第739章 青芽福利院的由来(2/2)
两个人就这样默默站着,看着苏晚鱼她们领着一个孩子上车,又领着一个孩子下车。
他们只是在等待一个,明知道不太好的结果。
青芽福利院建在离镇子还有两公里的地方,远处依稀可以看见镇子的建筑,和一些村庄。福利院的周围都是田,田已经空了。

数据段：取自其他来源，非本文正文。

-- ==== Sys2Proof/Tests/Slice0.lean ====
section
/-! SUPPORT. Tests: the expected words and values are those of spec/ (30_encoding.md R100; 95_test_vectors.md, vectors E, B, S and
properties T; 40_bank_driver.md R136; 10_state.md R38, R40), and one witness for each statement that has hypotheses. -/

namespace Sys2Proof.Tests

open Sys2Proof.Machine

/-- One field of the state after a command. -/
def after {α : Type} (i : Instr) (s : State) (f : State → α) : Option α :=
  match exec i s with
  | .next t => some (f t)
  | .fault _ => none
  | .refused _ => none

/-- One field of the state after a command on a hardware with other parameters. -/
def afterWith {α : Type} (P : Params) (i : Instr) (s : State) (f : State → α) : Option α :=
  match execWith P i s with
  | .next t => some (f t)
  | .fault _ => none
  | .refused _ => none

/-- This hardware with `AW` = 10, the width of the test vectors (R8). -/
def hw10 : Params := { Config.hw with awMinusOne := 9 }

/-- One field of the state after a presented word has run from a state. -/
def afterWord {α : Type} (w : Nat) (s : State) (f : State → α) : Option α :=
  match step (s.withFetchWord 32 w) with
  | .next t => some (f t)
  | .fault _ => none
  | .refused _ => none

/-- The state after reset with a shadow and an attached bank 6 of given contents. -/
def withBank6 (sh : Frame) : State :=
  (State.reset.setBank 5 { State.reset.bank 5 with shadow := sh }).setAtt 5 { sr := sh, q := sh }

/-- The state after reset with the given next samples. -/
def withSamples (l : List Level) : State := { State.reset with dataIn := l }

/-- The state after reset with the given next raw conversions. -/
def withConversions (l : List (BitVec 16)) : State := { State.reset with adcIn := l }

/-! ### Well-formedness: one ill-formed term for each check (R90, R91) -/

theorem test_illFormed_cfg : (Instr.cfg 256 0).wellFormed = false ∧ (Instr.cfg 0 256).wellFormed = false := by decide
theorem test_illFormed_wrch :
    (Instr.wrch 256 0 0).wellFormed = false ∧ (Instr.wrch 0 256 0).wellFormed = false ∧ (Instr.wrch 0 0 256).wellFormed = false := by
  decide
theorem test_illFormed_rdd : (Instr.rdd 256 0).wellFormed = false ∧ (Instr.rdd 0 256).wellFormed = false := by decide
theorem test_illFormed_rda : (Instr.rda 256 0).wellFormed = false ∧ (Instr.rda 0 256).wellFormed = false := by decide
theorem test_illFormed_qbank : (Instr.qbank 256).wellFormed = false := by decide
theorem test_wellFormed_reset : Instr.reset.wellFormed = true := by decide
theorem test_illFormed_setmode : (Instr.setmode 256 0).wellFormed = false ∧ (Instr.setmode 0 256).wellFormed = false := by decide
theorem test_illFormed_wrport : (Instr.wrport 256 0).wellFormed = false := by decide
theorem test_illFormed_wrpin : (Instr.wrpin 256 0).wellFormed = false ∧ (Instr.wrpin 0 256).wellFormed = false := by decide
theorem test_illFormed_sampd : (Instr.sampd 256 0).wellFormed = false ∧ (Instr.sampd 0 256).wellFormed = false := by decide
theorem test_illFormed_sampa : (Instr.sampa 256).wellFormed = false := by decide
theorem test_illFormed_repd : (Instr.repd 256 0).wellFormed = false ∧ (Instr.repd 0 256).wellFormed = false := by decide
theorem test_illFormed_repa : (Instr.repa 256 0).wellFormed = false ∧ (Instr.repa 0 256).wellFormed = false := by decide
theorem test_illFormed_qpin : (Instr.qpin 256).wellFormed = false := by decide
theorem test_illFormed_qport : (Instr.qport 256).wellFormed = false := by decide
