-- ==== Sys2Proof/WellFormed.lean ====
section
/-! DEFINITION. Which terms of `Instr` are instructions: the generic System register rows do not name a register or
an operation that has a row of its own (30_encoding.md R119: the decoder takes the named row), VMOVL has a nonzero
imm3H (44_aarch32.md R183), and a conditional AArch32 instruction does not use the condition 0b1111, which begins
another encoding space. -/

namespace Sys2Proof

/-- The (o0, op1, CRn, CRm, op2) of the System registers that `MRS` rows of their own name. -/
def namedMrs : List (BitVec 15) :=
  [0x5920, 0x5921, 0x5f01, 0x5f02, 0x5f05, 0x5f06,
   0x4025, 0x4800, 0x4608, 0x5a10, 0x5a11, 0x5a15,
   0x4602, 0x6602, 0x7602]

/-- The (o0, op1, CRn, CRm, op2) of the System registers that `MSR` rows of their own name. -/
def namedMsr : List (BitVec 15) :=
  [0x5a10, 0x5a11, 0x5a15, 0x4602, 0x6602, 0x7602]

/-- The (op1, CRn, CRm, op2) of the System instructions with a row of their own that takes Xt. -/
def namedSys : List (BitVec 14) :=
  [0x1ba1, 0x1ba3, 0x1ba4, 0x1bf1, 0x1bf3, 0x1bf5,
   0x1ba9, 0x23f0, 0x23f7, 0x431, 0x433, 0x2422,
   0x3423, 0x1b9c, 0x1b9d, 0x1b9f, 0x3c0]

/-- The (op1, CRn, CRm, op2) of the System instructions with a row of their own whose Rt field is 31. -/
def namedSysNoReg : List (BitVec 14) :=
  [0x243c, 0x24bc]

/-- The register a generic `MRS` or `MSR` names, as (o0, op1, CRn, CRm, op2). -/
def selReg (o0 : BitVec 1) (op1 : BitVec 3) (crn crm : BitVec 4) (op2 : BitVec 3) : BitVec 15 :=
  o0 ++ (op1 ++ (crn ++ (crm ++ op2)))

/-- The operation a generic `SYS` names, as (op1, CRn, CRm, op2). -/
def selSys (op1 : BitVec 3) (crn crm : BitVec 4) (op2 : BitVec 3) : BitVec 14 :=
  op1 ++ (crn ++ (crm ++ op2))

/-- Well-formed instructions. -/
def Instr.wf : Instr → Bool
  | .nop => true
  | .wfe => true
  | .wfi => true
  | .pacia1716 => true
  | .pacib1716 => true
  | .autia1716 => true
  | .autib1716 => true
  | .csdb => true
  | .paciaz => true
  | .paciasp => true
  | .pacibz => true
  | .pacibsp => true
  | .autiaz => true
  | .autiasp => true
  | .autibz => true
  | .autibsp => true
  | .bti => true
  | .btiC => true
  | .btiJ => true
  | .btiJC => true
  | .wfet _ => true
  | .wfit _ => true
  | .sb => true
  | .isb => true
  | .dsb _ => true
  | .dmb _ => true
  | .dsbNXS _ => true
  | .clrex _ => true
  | .msrDaifSetImm _ => true
  | .msrDaifClrImm _ => true
  | .msrSsbsImm _ => true
  | .msrDitImm _ => true
  | .msrTcoImm _ => true
  | .msrSpselImm _ => true
  | .mrs o0 op1 crn crm op2 _ => !namedMrs.contains (selReg o0 op1 crn crm op2)
  | .msr o0 op1 crn crm op2 _ => !namedMsr.contains (selReg o0 op1 crn crm op2)
  | .sys op1 crn crm op2 rt =>
    !namedSys.contains (selSys op1 crn crm op2) &&
      !(namedSysNoReg.contains (selSys op1 crn crm op2) && rt == 31)
  | .sysl _ _ _ _ _ => true
  | .dcZva _ => true
  | .dcGva _ => true
  | .dcGzva _ => true
  | .dcCivac _ => true
  | .dcCigvac _ => true
  | .dcCigdvac _ => true
  | .icIvau _ => true
  | .dcCipae _ => true
  | .dcCigdpae _ => true
  | .tlbiAlle1 => true
  | .tlbiAlle1nxs => true
  | .tlbiRvae1 _ => true
  | .tlbiRvaae1 _ => true
  | .tlbiRipas2e1 _ => true
  | .tlbiRpaos _ => true
  | .cfpRctx _ => true
  | .dvpRctx _ => true
  | .cppRctx _ => true
  | .atS1e1r _ => true
  | .mrsRndr _ => true
  | .mrsRndrrs _ => true
  | .mrsCntpctEl0 _ => true
  | .mrsCntvctEl0 _ => true
  | .mrsCntpctssEl0 _ => true
  | .mrsCntvctssEl0 _ => true
  | .mrsIdAa64smfr0El1 _ => true
  | .mrsCcsidrEl1 _ => true
  | .mrsIsrEl1 _ => true
  | .mrsNzcv _ => true
  | .msrNzcv _ => true
  | .mrsDaif _ => true
  | .msrDaif _ => true
  | .mrsDit _ => true
  | .msrDit _ => true
  | .mrsRmrEl1 _ => true
  | .msrRmrEl1 _ => true
  | .mrsRmrEl2 _ => true
  | .msrRmrEl2 _ => true
  | .mrsRmrEl3 _ => true
  | .msrRmrEl3 _ => true
  | .pacga _ _ _ => true
  | .pacia _ _ => true
  | .pacib _ _ => true
  | .pacda _ _ => true
  | .pacdb _ _ => true
  | .autia _ _ => true
  | .autib _ _ => true
  | .autda _ _ => true
  | .autdb _ _ => true
  | .paciza _ => true
  | .pacizb _ => true
  | .pacdza _ => true
  | .pacdzb _ => true
  | .autiza _ => true
  | .autizb _ => true
  | .autdza _ => true
  | .autdzb _ => true
  | .ret _ => true
  | .retaa => true
  | .retab => true
  | .braaz _ => true
  | .brabz _ => true
  | .blraaz _ => true
  | .blrabz _ => true
  | .braa _ _ => true
  | .brab _ _ => true
  | .blraa _ _ => true
  | .blrab _ _ => true
  | .eret => true
  | .eretaa => true
  | .eretab => true
  | .drps => true
  | .ldra _ _ _ _ _ _ => true
  | .svc _ => true
  | .hvc _ => true
  | .smc _ => true
  | .brk _ => true
  | .hlt _ => true
  | .stgOffset _ _ _ => true
  | .stgPost _ _ _ => true
  | .stgPre _ _ _ => true
  | .stzgm _ _ => true
  | .stgm _ _ => true
  | .ldgm _ _ => true
  | .ld64b _ _ => true
  | .st64b _ _ => true
  | .st64bv _ _ _ => true
  | .st64bv0 _ _ _ => true
  | .ldxr _ _ => true
  | .ldaxr _ _ => true
  | .stxrb _ _ _ => true
  | .stlxrb _ _ _ => true
  | .stxrh _ _ _ => true
  | .stlxrh _ _ _ => true
  | .stxrW _ _ _ => true
  | .stlxrW _ _ _ => true
  | .stxrX _ _ _ => true
  | .stlxrX _ _ _ => true
  | .stxpW _ _ _ _ => true
  | .stlxpW _ _ _ _ => true
  | .stxpX _ _ _ _ => true
  | .stlxpX _ _ _ _ => true
  | .movzX _ _ _ => true
  | .movzW _ _ _ => true
  | .addX _ _ _ _ => true
  | .subX _ _ _ _ => true
  | .subsX _ _ _ _ => true
  | .addW _ _ _ _ => true
  | .subW _ _ _ _ => true
  | .subsW _ _ _ _ => true
  | .orrX _ _ _ _ _ => true
  | .cbzX _ _ => true
  | .cbnzX _ _ => true
  | .cbzW _ _ => true
  | .cbnzW _ _ => true
  | .bCond _ _ => true
  | .b _ => true
  | .strX _ _ _ => true
  | .ldrX _ _ _ => true
  | .ldrXPre _ _ _ => true
  | .movprfx _ _ => true
  | .movprfxPred _ _ _ _ _ => true
  | .fmmlaS _ _ _ => true
  | .fmmlaD _ _ _ => true
  | .fmaxS _ _ _ => true
  | .fmaxD _ _ _ => true
  | .fminS _ _ _ => true
  | .fminD _ _ _ => true
  | .fmaxnmS _ _ _ => true
  | .fmaxnmD _ _ _ => true
  | .fminnmS _ _ _ => true
  | .fminnmD _ _ _ => true
  | .vmovlA32 _ _ imm3H _ _ _ => imm3H != 0
  | .vmovlT32 _ _ imm3H _ _ _ => imm3H != 0
  | .csdbA32 cond => cond != 15
  | .csdbT32 => true
  | .sbA32 => true
  | .sbT32 => true
  | .mrcDbgdscrint cond _ => cond != 15
  | .mcrPar cond _ => cond != 15

end Sys2Proof
end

割净的稻子捆成垛,三五个一簇,散在赭黄的田野上,像大地结痂后疏落的痂。田埂边的杨树,叶子半枯着,黄中透出铁锈的红,风过时,瑟瑟地响,是一种干燥的、沙纸磨过的声音。
空气里有股气味,是新翻的泥土的腥,混着腐烂稻梗的微酸,还有些远处烧荒的焦苦,丝丝缕缕,不浓,却散不掉。
鱼舟往空旷的田野看去,一只乌鹊落在田埂上,跳几步,啄着什么,又忽地飞走了。四下里便更静了。
田埂上遗落了几穗稻谷,金黄的,在灰土里格外扎眼,却也没人去捡了。它们就那样躺着,慢慢被风干,被遗忘,成为这片萧索里最后一点确凿的、关于丰收的证据。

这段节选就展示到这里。